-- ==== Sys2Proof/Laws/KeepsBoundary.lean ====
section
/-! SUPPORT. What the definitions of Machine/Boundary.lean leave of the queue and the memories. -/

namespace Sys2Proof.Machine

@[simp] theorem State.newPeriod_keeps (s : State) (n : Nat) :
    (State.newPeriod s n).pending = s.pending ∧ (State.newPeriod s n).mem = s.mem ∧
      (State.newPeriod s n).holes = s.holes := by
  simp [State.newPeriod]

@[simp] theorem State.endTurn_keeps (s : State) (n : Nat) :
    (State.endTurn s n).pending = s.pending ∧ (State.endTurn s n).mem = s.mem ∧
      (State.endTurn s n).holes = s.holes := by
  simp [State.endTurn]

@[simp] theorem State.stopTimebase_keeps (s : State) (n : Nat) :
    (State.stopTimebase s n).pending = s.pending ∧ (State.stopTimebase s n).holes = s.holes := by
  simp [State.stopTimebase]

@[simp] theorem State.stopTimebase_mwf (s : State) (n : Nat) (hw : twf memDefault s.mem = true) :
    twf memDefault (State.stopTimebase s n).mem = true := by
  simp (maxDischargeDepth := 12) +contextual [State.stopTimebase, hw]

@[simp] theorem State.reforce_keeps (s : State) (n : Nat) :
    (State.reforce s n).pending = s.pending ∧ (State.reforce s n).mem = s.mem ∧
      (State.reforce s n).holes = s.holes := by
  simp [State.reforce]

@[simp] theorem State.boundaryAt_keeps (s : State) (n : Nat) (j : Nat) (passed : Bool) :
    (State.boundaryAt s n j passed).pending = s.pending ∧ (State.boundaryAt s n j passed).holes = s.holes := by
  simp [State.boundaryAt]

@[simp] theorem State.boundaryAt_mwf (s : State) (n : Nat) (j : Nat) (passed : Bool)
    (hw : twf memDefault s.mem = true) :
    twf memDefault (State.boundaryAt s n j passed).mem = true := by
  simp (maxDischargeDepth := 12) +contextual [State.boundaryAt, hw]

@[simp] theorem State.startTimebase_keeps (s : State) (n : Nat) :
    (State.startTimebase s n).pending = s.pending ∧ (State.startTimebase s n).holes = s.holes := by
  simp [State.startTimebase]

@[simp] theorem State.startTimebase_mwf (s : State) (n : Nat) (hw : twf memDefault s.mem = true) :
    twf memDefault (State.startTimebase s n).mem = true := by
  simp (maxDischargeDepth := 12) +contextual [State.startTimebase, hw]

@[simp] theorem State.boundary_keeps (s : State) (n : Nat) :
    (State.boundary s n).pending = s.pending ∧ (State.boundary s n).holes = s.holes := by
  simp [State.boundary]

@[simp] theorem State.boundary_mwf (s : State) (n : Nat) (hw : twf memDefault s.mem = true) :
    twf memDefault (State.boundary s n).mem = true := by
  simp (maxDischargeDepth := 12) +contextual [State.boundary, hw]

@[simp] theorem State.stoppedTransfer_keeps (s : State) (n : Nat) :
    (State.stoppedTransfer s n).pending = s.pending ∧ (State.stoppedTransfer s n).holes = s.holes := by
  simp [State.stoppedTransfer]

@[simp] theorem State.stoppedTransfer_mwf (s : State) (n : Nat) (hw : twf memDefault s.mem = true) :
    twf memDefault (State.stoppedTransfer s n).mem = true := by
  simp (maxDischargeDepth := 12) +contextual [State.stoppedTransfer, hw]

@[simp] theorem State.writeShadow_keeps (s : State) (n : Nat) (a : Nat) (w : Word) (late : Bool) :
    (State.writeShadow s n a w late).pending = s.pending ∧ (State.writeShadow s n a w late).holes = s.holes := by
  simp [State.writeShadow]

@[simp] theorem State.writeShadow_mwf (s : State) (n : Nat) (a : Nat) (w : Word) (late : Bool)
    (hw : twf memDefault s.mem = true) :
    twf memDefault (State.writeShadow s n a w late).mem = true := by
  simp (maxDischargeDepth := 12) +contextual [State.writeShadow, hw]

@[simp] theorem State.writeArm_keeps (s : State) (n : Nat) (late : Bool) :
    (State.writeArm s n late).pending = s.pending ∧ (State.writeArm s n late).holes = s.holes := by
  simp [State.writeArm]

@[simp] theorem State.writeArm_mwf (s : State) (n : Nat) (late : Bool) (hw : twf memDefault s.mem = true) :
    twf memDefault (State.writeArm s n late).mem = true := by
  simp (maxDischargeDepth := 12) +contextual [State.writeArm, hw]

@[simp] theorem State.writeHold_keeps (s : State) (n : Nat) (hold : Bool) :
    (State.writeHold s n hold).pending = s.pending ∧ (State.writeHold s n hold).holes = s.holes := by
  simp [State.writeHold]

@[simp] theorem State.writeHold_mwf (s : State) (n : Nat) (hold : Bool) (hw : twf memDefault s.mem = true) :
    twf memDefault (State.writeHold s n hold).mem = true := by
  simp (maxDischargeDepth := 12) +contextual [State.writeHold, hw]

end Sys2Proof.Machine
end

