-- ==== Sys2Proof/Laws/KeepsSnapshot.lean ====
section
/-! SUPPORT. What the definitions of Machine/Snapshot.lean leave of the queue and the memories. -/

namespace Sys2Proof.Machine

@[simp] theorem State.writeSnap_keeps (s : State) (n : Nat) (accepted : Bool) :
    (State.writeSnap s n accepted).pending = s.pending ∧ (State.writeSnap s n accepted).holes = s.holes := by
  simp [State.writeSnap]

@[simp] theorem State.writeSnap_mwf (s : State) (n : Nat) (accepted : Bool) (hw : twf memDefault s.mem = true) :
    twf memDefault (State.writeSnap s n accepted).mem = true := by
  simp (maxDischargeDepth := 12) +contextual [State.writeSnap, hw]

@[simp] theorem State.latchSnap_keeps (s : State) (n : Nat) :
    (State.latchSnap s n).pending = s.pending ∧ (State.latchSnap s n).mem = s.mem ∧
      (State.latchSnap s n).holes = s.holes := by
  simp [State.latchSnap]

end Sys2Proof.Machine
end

——————————

EXERCISE GOAL
Reproduce, exactly and with both ends included, every line from the one that contains "theorem State.writeSnap_mwf (s" to the end of the listing above.

TASK RESULT
@[simp] theorem State.writeSnap_mwf (s : State) (n : Nat) (accepted : Bool) (hw : twf memDefault s.mem = true) :
    twf memDefault (State.writeSnap s n accepted).mem = true := by
  simp (maxDischargeDepth := 12) +contextual [State.writeSnap, hw]

@[simp] theorem State.latchSnap_keeps (s : State) (n : Nat) :
    (State.latchSnap s n).pending = s.pending ∧ (State.latchSnap s n).mem = s.mem ∧
      (State.latchSnap s n).holes = s.holes := by
  simp [State.latchSnap]

end Sys2Proof.Machine
end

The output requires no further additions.